═════ Data extract ═════

/-! ### The datapath -/

/-- BP-1, BP-2 and BP-5. -/
theorem test_permute_exchange : permuteExchange 0xFFFFFFFF 0x00000000 4 0x0F0F0F0F = (0x0F0F0F0F, 0x0F0F0F0F) ∧
    permuteExchange 0x12345678 0x9ABCDEF0 1 0x55555555 = (0x303CFCF0, 0x8BB88BB4) ∧
    permuteExchange 0xA5A5A5A5 0x5A5A5A5A 16 0x0000FFFF = (0x5A5AA5A5, 0x5A5AA5A5) := by decide +kernel

/-- BP-6 and BP-8: the right shift is logical. -/
theorem test_half_permute : halfPermute 0x12345678 0xCCCC0000 = 0x5AF04449 ∧
    halfPermute 0x00002000 0xCCCC0000 = 0x80000000 := by decide +kernel

/-- BP-9 and BP-10. -/
theorem test_rotations : rotr28 0x0000001 1 = 0x8000000 ∧ rotr28 0x0FFFFFFF 2 = 0x0FFFFFFF ∧
    rotr32 0x12345678 4 = 0x81234567 ∧ rotl32 0x80000001 4 = 0x00000018 := by decide +kernel

/-- KS-T1: c and d of `test` after the initial permutation. -/
theorem test_permute_key : permuteKey (packKey 0x74736574 0 4) = ⟨0x00B0F0F0, 0x00D02060⟩ := by decide +kernel

/-- RF-1, RF-6 (i = 4) and RF-8. -/
theorem test_round_function :
    roundFnOn 0x26 0x270 0x10010D21 0x4341A1C0 0 0 = 0xF8D2C2D3 ∧
    roundFnOn 0x3F 0x3F0 0x00140C16 0x02928210 0 0x12345678 = 0x6CBDF34B ∧
    roundFnOn 0 0 0 0 0 0 = 0x7BB63636 := by decide +kernel

/-! ### The commands, one step each -/

/-- CT-1. -/
theorem test_nop : reads (after (exec .nop State.reset)) [.status, .out0, .resultLen] = [2, 0, 0] := by decide +kernel

/-- KS-T1. -/
theorem test_keysched : reads (after (exec .keysched (withSecret 0x74736574 0 4 0))) [.ks 0, .ks 1, .ks 30, .ks 31] =
    [0x10010D21, 0x4341A1C0, 0x12022029, 0x204131C0] := by decide +kernel

/-- KS-T6 and KS-T8: a single key bit; bit 7 and the bytes from LEN on do not count. -/
theorem test_keysched_bits : reads (after (exec .keysched (withSecret 0x00000001 0 1 0))) [.ks 2, .ks 3, .ks 31] =
      [0x10000000, 0, 0x80000000] ∧
    reads (after (exec .keysched (withSecret 0xFFFFFF81 7 1 0))) [.ks 2, .ks 3, .ks 31] =
      [0x10000000, 0, 0x80000000] := by decide +kernel

/-- SM-1 and SM-10 (LEN 1: CH1 ignored). -/
theorem test_saltmix : reads (after (exec .saltmix (withSecret 0 0 0 0x26261))) [.saltEff, .eswap0, .eswap1] =
      [0x00016261, 0x26, 0x270] ∧
    reads (after (exec .saltmix (withSecret 0 0 0 0x14161))) [.saltEff, .eswap0, .eswap1] =
      [0x00016161, 0x26, 0x260] := by decide +kernel

/-- SM-12 and SM-14: the empty salt, and bytes outside the alphabet. -/
theorem test_saltmix_corners : reads (after (exec .saltmix State.reset)) [.saltEff, .eswap0, .eswap1] = [0, 0, 0] ∧
    reads (after (exec .saltmix (withSecret 0 0 0 0x3FFFF))) [.saltEff, .eswap0, .eswap1] = [0x0001FFFF, 0, 0] := by
  decide +kernel

/-- FE-6: the reset schedule, as the first step after reset. -/
theorem test_encrypt : reads (after (step (State.reset.withFetchWord 32 3))) [.out0, .out1, .status] =
    [0xE94DA68C, 0xA723B1C1, 2] := by decide +kernel

/-- EN-1. -/
theorem test_encode : reads (after (exec .encode
      { State.reset with saltEff := 0x16261, out0 := 0xAD97AAB1, out1 := 0xCD8DB2BB }))
      [.result0, .result1, .result2, .result3, .resultLen, .status] =
    [0x4F676261, 0x50664C65, 0x51586D69, 0x6F, 13, 2] := by decide +kernel

/-- EN-2 and EN-7: the padding bits, and the empty result. -/
theorem test_encode_corners : reads (after (exec .encode
      { State.reset with saltEff := 0x16261, out0 := 0xFFFFFFFF, out1 := 0xFFFFFFFF })) [.result0, .result3] =
      [0x7A7A6261, 0x77] ∧
    reads (after (exec .encode { State.reset with out0 := 0xAD97AAB1, result0 := 5 })) [.result0, .resultLen, .status] =
      [0, 0, 6] := by decide +kernel

/-- H-13: salt bytes of 0x80 and more, a five-byte secret. -/
theorem test_hash : reads (after (exec .hash (withSecret 0x6C6C6568 0x0000006F 5 0x2E2C1)))
      [.out0, .out1, .result0, .result1, .result2, .result3, .status] =
    [0x4081D0A5, 0x58B7EAB2, 0x5264E2C1, 0x39452F30, 0x70686539, 0x55, 2] := by decide +kernel

/-- H-14 and D21: the empty salt leaves KS and OUT. -/
theorem test_hash_empty_salt : reads (after (exec .hash { withSecret 0x78 0 1 0 with out0 := 7, eswap0 := 3, resultLen := 13 }))
      [.out0, .eswap0, .resultLen, .status] = [7, 0, 0, 6] := by decide +kernel

/-- CT-2: IRQ_EN stays. -/
theorem test_clear : reads (after (exec .clear { withSecret 5 6 7 8 with errIe := true, err := true, errCause := 3, errWord := 9 }))
      [.secret0, .salt, .errCause, .errWord, .irqEn, .status] = [0, 0, 0, 0, 2, 2] := by decide +kernel

/-! ### The register window -/

/-- CT-3 and CT-4: the first error stays captured. -/
theorem test_first_error_capture :
    reads (after ((after (State.reset.hostWrite 0 4 0x10)).hostWrite 0 4 0x7)) [.status, .errCause, .errWord] =
      [8, 2, 0x10] := by decide +kernel

/-- CT-7: BUSY comes first. -/
theorem test_busy_error : reads (after ((after (State.reset.hostWrite 0 4 0x5)).hostWrite 0 4 0x10))
      [.status, .errCause, .errWord] = [9, 1, 0x10] := by decide +kernel

/-- CT-8 and CT-9. -/
theorem test_write_one_to_clear :
    reads (after ({ State.reset with done := true, err := true, errCause := 2, errWord := 4 }.hostWrite 4 4 0x8))
      [.status, .errCause, .errWord] = [2, 0, 0] ∧
    ({ State.reset with done := true, doneIe := true } : State).irq = true ∧
    (after ({ State.reset with done := true, doneIe := true }.hostWrite 4 4 0x2)).irq = false := by decide +kernel

/-- CT-11 to CT-14. -/
theorem test_register_writes : reads (after (State.reset.hostWrite 0x028 4 0x12345678)) [.out0, .reserved3C] = [0, 0] ∧
    reads (after (State.reset.hostWrite 0x018 4 0xFFFFFFFF)) [.salt] = [0x0003FFFF] ∧
    reads (after (State.reset.hostWrite 0x00C 4 0x00000123)) [.secretLen] = [0x23] := by decide +kernel

/-- R63, R64 and R234: the boundaries of the defined accesses. -/
theorem test_stuck_accesses : faultOf (State.reset.hostRead 0 8) = some .accessWidth ∧
    faultOf (State.reset.hostRead 0x100 4) = some .outsideWindow ∧ faultOf (State.reset.hostWrite (-4) 4 0) = some .outsideWindow ∧
    faultOf (State.reset.hostRead 0x0FD 4) = some .misaligned ∧ runs (State.reset.hostRead 0x0FC 4) = true ∧
    faultOf (takeEvent .accessInReset State.reset) = some .accessDuringReset := by decide +kernel

/-- R200: a host read step returns the register. -/
theorem test_read_step : (after (step { State.reset with salt := 0x26261, inputs := [.read 0x018 4] })).readData =
    some 0x00026261 := by decide +kernel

═════

* **What you need to do**
How many of the lines above include the word "halfPermute"? State that number and nothing else.

* **Response to the exercise**
2